Wie ist ein Verzicht auf Erdöl, Steinkohle und Erdgas aus Russland möglich? Das ist die Frage, die Wirtschaft, Politik und auch jeden Bürger beschäftigt, seitdem der Angriffskrieg Russlands auf die Ukraine Tag für Tag neue furchtbare Nachrichten liefert. Und ein erster, kleiner Schritt ist beim Verzicht auf russisches Erdöl durch ein partielles Embargo gemacht.
Einen Teil der Lösung, dieses zu ersetzen, bietet ein Unternehmen aus Kamen an, genauer: die Firma „Fluid Competence“ aus Heeren-Werve. Diese hat eine spezielle Hydraulikflüssigkeit entwickelt, eine Art Bio-Öl, das in großen Maschinen eingesetzt wird und Mineralöl ersetzen kann. Die Hoffnung: Das Produkt wird in Zukunft mehr und mehr eingesetzt.
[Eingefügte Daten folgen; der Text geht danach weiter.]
/-- Whether some counter of two lists saturates. -/
def anySaturates : Nat → List (Byte × Nat) → List (Byte × Nat) → Bool
  | 0, _, _ => false
  | fuel + 1, x, y =>
    if x.isEmpty then false
    else saturates (natOfBytes ((x.take 4).map (·.1))) (natOfBytes ((y.take 4).map (·.1))) || anySaturates fuel (x.drop 4) (y.drop 4)

/-! ### Steps (R151, R153) -/

/-- What one step pulls from one peer: its rank, how many steps it must have completed (none: only that its collective
runs), and whether from its send buffer. -/
structure Pull where
  rank : Nat
  after : Option Nat
  fromSend : Bool
  /-- The peer's value is the left operand. -/
  first : Bool := false
  deriving DecidableEq, Repr

/-- What a step of a member does: what its own value is (none, send buffer or receive buffer), its pulls, the byte ranges
within a member's vector, and where in the receive buffer each pull lands. -/
structure Step where
  own : Option Bool
  pulls : List Pull
  spans : List (Nat × Nat)
  /-- All-gather: member k's data lies at k times the vector. -/
  gather : Bool := false
  deriving DecidableEq, Repr

/-- The bytes of segment g's slice in chunk j: of n segments over e elements of es bytes, in c chunks. -/
def sliceSpan (e es n c g j : Nat) : Nat × Nat :=
  let lo := g * e / n
  let hi := (g + 1) * e / n
  let l := (hi - lo + c - 1) / c
  let a := min hi (lo + j * l)
  let z := min hi (lo + (j + 1) * l)
  (a * es, (z - a) * es)

/-- The step of member `rank` at position `at_` (chunk * S + step) of its work. A lone member of a ring or a halving, which has no
steps, only copies its data. -/
def collStep (b : List Byte) (n rank sk at_ : Nat) : Step :=
  let es := if collMoves b then 1 else collElem b
  let e := if collOp b = 4 then (sk - 128) / 4 else collBytes b sk / es
  let steps := collSteps b n sk
  let c := collChunks b sk
  let j := at_ / steps
  let t := at_ % steps
  let whole := [sliceSpan e es 1 c 0 j]
  let segs := fun (lo m : Nat) => (range lo m).map fun g => sliceSpan e es n c g j
  let plan := collPlan b n sk
  if steps = 0 then { own := some true, pulls := [], spans := [(0, e * es)] }
  else if collMoves b && t != 0 then { own := none, pulls := [], spans := [] }
  else if collOp b = 2 then
    { own := some true, pulls := ((range 0 n).filter (· != rank)).map fun k => { rank := k, after := none, fromSend := true }
      spans := whole, gather := true }
  else if collOp b = 3 then
    let v := (rank + n - collRoot b) % n
    if v = 0 then { own := some true, pulls := [], spans := whole }
    else { own := none, pulls := [{ rank := ((v - 1) / plan.2 + collRoot b) % n, after := some (at_ + 1), fromSend := false }], spans := whole }
  else
    match plan.1 with
    | 1 =>
      if t = 0 then
        { own := some true, spans := whole
          pulls := ((range (rank * plan.2 + 1) plan.2).filter (· < n)).map fun k => { rank := k, after := some (at_ + 1), fromSend := false } }
      else if rank = 0 then { own := none, pulls := [], spans := [] }
      else { own := none, pulls := [{ rank := (rank - 1) / plan.2, after := some (at_ + 1), fromSend := false }], spans := whole }
    | 2 =>
      let prev := (rank + n - 1) % n
      if t < n - 1 then
        { own := some true, spans := segs ((rank + 2 * n - 2 - t) % n) 1
          pulls := [{ rank := prev, after := if t = 0 then none else some at_, fromSend := t == 0, first := true }] }
      else if collOp b = 1 then { own := none, pulls := [], spans := [] }
      else
        { own := none, spans := segs ((rank + 2 * n - 1 - (t - (n - 1))) % n) 1
          pulls := [{ rank := prev, after := some at_, fromSend := false }] }
    | _ =>
      let lg := Nat.log2 n
      if t < lg then
        let m := n / 2 ^ (t + 1)
        let peer := rank ^^^ m
        { own := some (t == 0), spans := segs (rank / m * m) m
          pulls := [{ rank := peer, after := if t = 0 then none else some at_, fromSend := t == 0, first := peer < rank }] }
      else if collOp b = 1 then { own := none, pulls := [], spans := [] }
      else
        let m := n / 2 ^ (lg - (t - lg))
        let peer := rank ^^^ m
        { own := none, spans := segs (peer / m * m) m, pulls := [{ rank := peer, after := some at_, fromSend := false }] }

/-- A peer's address for one of this member's (R150). -/
def peerAddr (b : List Byte) (rank k va : Nat) : Nat := (((va : Int) + ((k : Int) - rank) * collStride b) % 2 ^ 80).toNat

/-- What a pull finds. -/
inductive Pulled where
  | wait
  | fail (status : Nat)
  | data (bs : List (Byte × Nat)) (flags : Nat)
  deriving DecidableEq, Repr

/-- The bytes of a member's block that its peers compare. -/
def sameBlock (x y : List Byte) : Bool :=
  x.take 7 == y.take 7 && sliceBytes x 8 24 == sliceBytes y 8 24 && sliceBytes x 112 8 == sliceBytes y 112 8

/-- Reads a list of byte ranges of a buffer. -/
def readSpans (s : State) (j : Job) (base : Nat) : List (Nat × Nat) → List (Byte × Nat)
  | [] => []
  | (lo, n) :: r =>
    ((readFor { s with ev := { s.ev with bytes := [], flag := true } } j ((base + lo) % 2 ^ 80) n).getD []) ++ readSpans s j base r

/-- Offset of the elements in a buffer. -/
def collOff (b : List Byte) : Nat := if collOp b = 4 then 128 else 0

/-- The descriptor of a buffer of a sketch-sum: none where it is poisoned or no sketch (R152, R159). -/
def sketchHead (s : State) (j : Job) (va : Nat) : Option Sketch :=
  match readFor { s with ev := { s.ev with bytes := [], flag := true } } j va 128 with
  | some x => if x.any fun y => y.2 != 0 then none else sketchOf 0 (x.map (·.1))
  | none => none

/-- One pull of a step (R150, R153). The engine hears of a word of another module by its watch. -/
def pullPeer (s : State) (j : Job) (ms : List Nat) (rank sk : Nat) (st : Step) (p : Pull) : Pulled :=
  let b := j.card
  let ep := (ms[p.rank]?).getD 0
  let m := ep / 2 ^ 14
  if m ≠ s.regs.modnum then
    let heard := match p.after with | some _ => (j.watches.find? p.rank).bind (·.2) | none => some .normal
    match s.ev.peers.find? fun x => x.rank == p.rank with
    | none => if unreachable s m || heard == some .poison then .fail 3 else .wait
    | some x =>
      if x.unreachable || unreachable s m || heard == some .poison then .fail 3
      else if heard ≠ some .normal then .wait
      else if x.mismatch then .fail (if x.data.isEmpty then 1 else 2)
      else if x.data.length < (st.spans.map (·.2)).sum + (if collOp b = 4 then 1 else 0) then .wait
      else .data (x.data.map fun y => (y, 0)) (if collOp b = 4 then (x.data.getLastD 0).toNat else 0)
  else
    let quiet := { s with ev := { s.ev with bytes := [], flag := true } }
    let seq := readFor quiet j (peerAddr b rank p.rank (collSeq b)) 8
    let word := natOfBytes ((seq.getD []).map (·.1))
    let bad := match seq with | none => true | some x => x.any fun y => y.2 != 0
    let total := collBase b + collChunks b sk * collSteps b ms.length sk
    let runs := (s.cluster (ep / 2 ^ 8 % 64)).jobs.any fun x => match x.kind with
      | .coll ms' r => ms' == ms && r == p.rank && collSeq x.card == peerAddr b rank p.rank (collSeq b)
      | _ => false
    let ready : Bool := match p.after with
      | some k => collBase b + k ≤ word
      | none => runs || total ≤ word
    if bad then .fail 3
    else if !ready then .wait
    else
      let block := (readFor quiet j (peerAddr b rank p.rank (collBlock b)) 128).getD []
      if block.any fun y => y.2 != 0 then .fail 3
      else if !sameBlock (block.map (·.1)) b then .fail 1
      else
        let buf := peerAddr b rank p.rank (if p.fromSend then collSend b else collRecv b)
        let same : Bool := match sketchHead s j buf, sketchHead s j (collSend b) with
          | some x, some y => decide ({ x with flags := 0 } = { y with flags := 0 })
          | _, _ => false
        if collOp b = 4 ∧ ¬ same then .fail 2
        else .data (readSpans s j (buf + collOff b) st.spans) (((sketchHead s j buf).map (·.flags.toNat)).getD 0)

/-- The engine waits on a peer by a watch on its word (R153; 05 R108); one answered full is placed again. -/
def awaitPeer (s : State) (c id : Nat) (rank : Nat) (p : Pull) : State :=
  match jobAt s c id, p.after with
  | some j, some k =>
    let va := peerAddr j.card rank p.rank (collSeq j.card)
    let th := BitVec.ofNat 64 (collBase j.card + k)
    match j.watches.find? p.rank, walkAs s j.cluster j.phys j.slot va with
    | some (_, none), _ | _, none => s
    | w, some l =>
      let n := s.serial
      let s' := (setJob s c { j with watches := j.watches.put p.rank (n, none) }).bump
      match placeOf s c l.pa with
      | .own | .cluster _ =>
        placeWatch s' (((spaceOf (localOf l.pa)).cluster?).getD c) l.pa { word := localOf l.pa, threshold := th, tid := 0, serial := n }
      | .remote m ch =>
        if w.bind (·.2) = some .normal then s
        else
          { s' with egress := s'.egress ++ [watchPacket (endpointOf s c 0x42) m n l.pa th .domain]
                    watchReqs := s'.watchReqs ++ [{ tid := 0, phys := j.phys, serial := n, va := BitVec.ofNat 80 va, asid := j.asid, pa := l.pa
                                                    place := .remote m ch, threshold := th, scope := .domain }] }
      | .host => s
  | _, _ => s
Jetzt gab es eine große Feuertaufe: Die Erfindung aus Kamen wurde mit einer durchzugskräftigen Tunnelbohrmaschine auf einer Großbaustelle in Burscheid bei Leverkusen eingesetzt – bei der Bohrung des Tunnels für eine Gasleitung unter der Landstraße (L58).

Eine Maschine, die ihre Arbeit mit einer in Kamen entwickeltem Spezial-Öl verrichtete: Zum Ende des Projektes in Burscheid bei Leverkusen wurde der an die Tagesoberfläche durchbrechende Bohrkopf mit Hilfe eines tonnenschweren Krans gesichert, aus dem Endloch gehoben und zum Abtransport vorbereitet. © Volker Wiciok
200 Tonnen Gewicht mit Spezial-Öl aus Kamen gestemmt
Bei der schweren Maschine handelt es sich um eine sogenannte Vortriebsmaschine des Herstellers Herrenknecht, die nicht nur einen ca. 96 Meter langen Tunnel bohrte, sondern auch gleich die Rohre setzte, die pro Meter zwei Tonnen auf auf die Waage bringen.
„Insgesamt haben wir 200 Tonnen Gewicht eingebaut“, berichtet Michele Rossi von der Firma SaarGrundbau aus Saarbrücken. „Dabei haben wir unsere Produkte auf Fluid Competence umgestellt, die einen grünen Fußabdruck hinterlassen.“ Sprich: Die Maschine, eine AVN 1200 C, stemmte die schweren Materialien mithilfe des Spezial-Öls aus Kamen. Auf der Baustelle, die sich in einem Wasserschutzgebiet befindet, habe man mit der Flüssigkeit aus Kamen keine negativen Einflüsse gegenüber herkömmlichen Ölen festgestellt, so Rossi, der den Baustelleneinsatz als erfolgreich bewertete.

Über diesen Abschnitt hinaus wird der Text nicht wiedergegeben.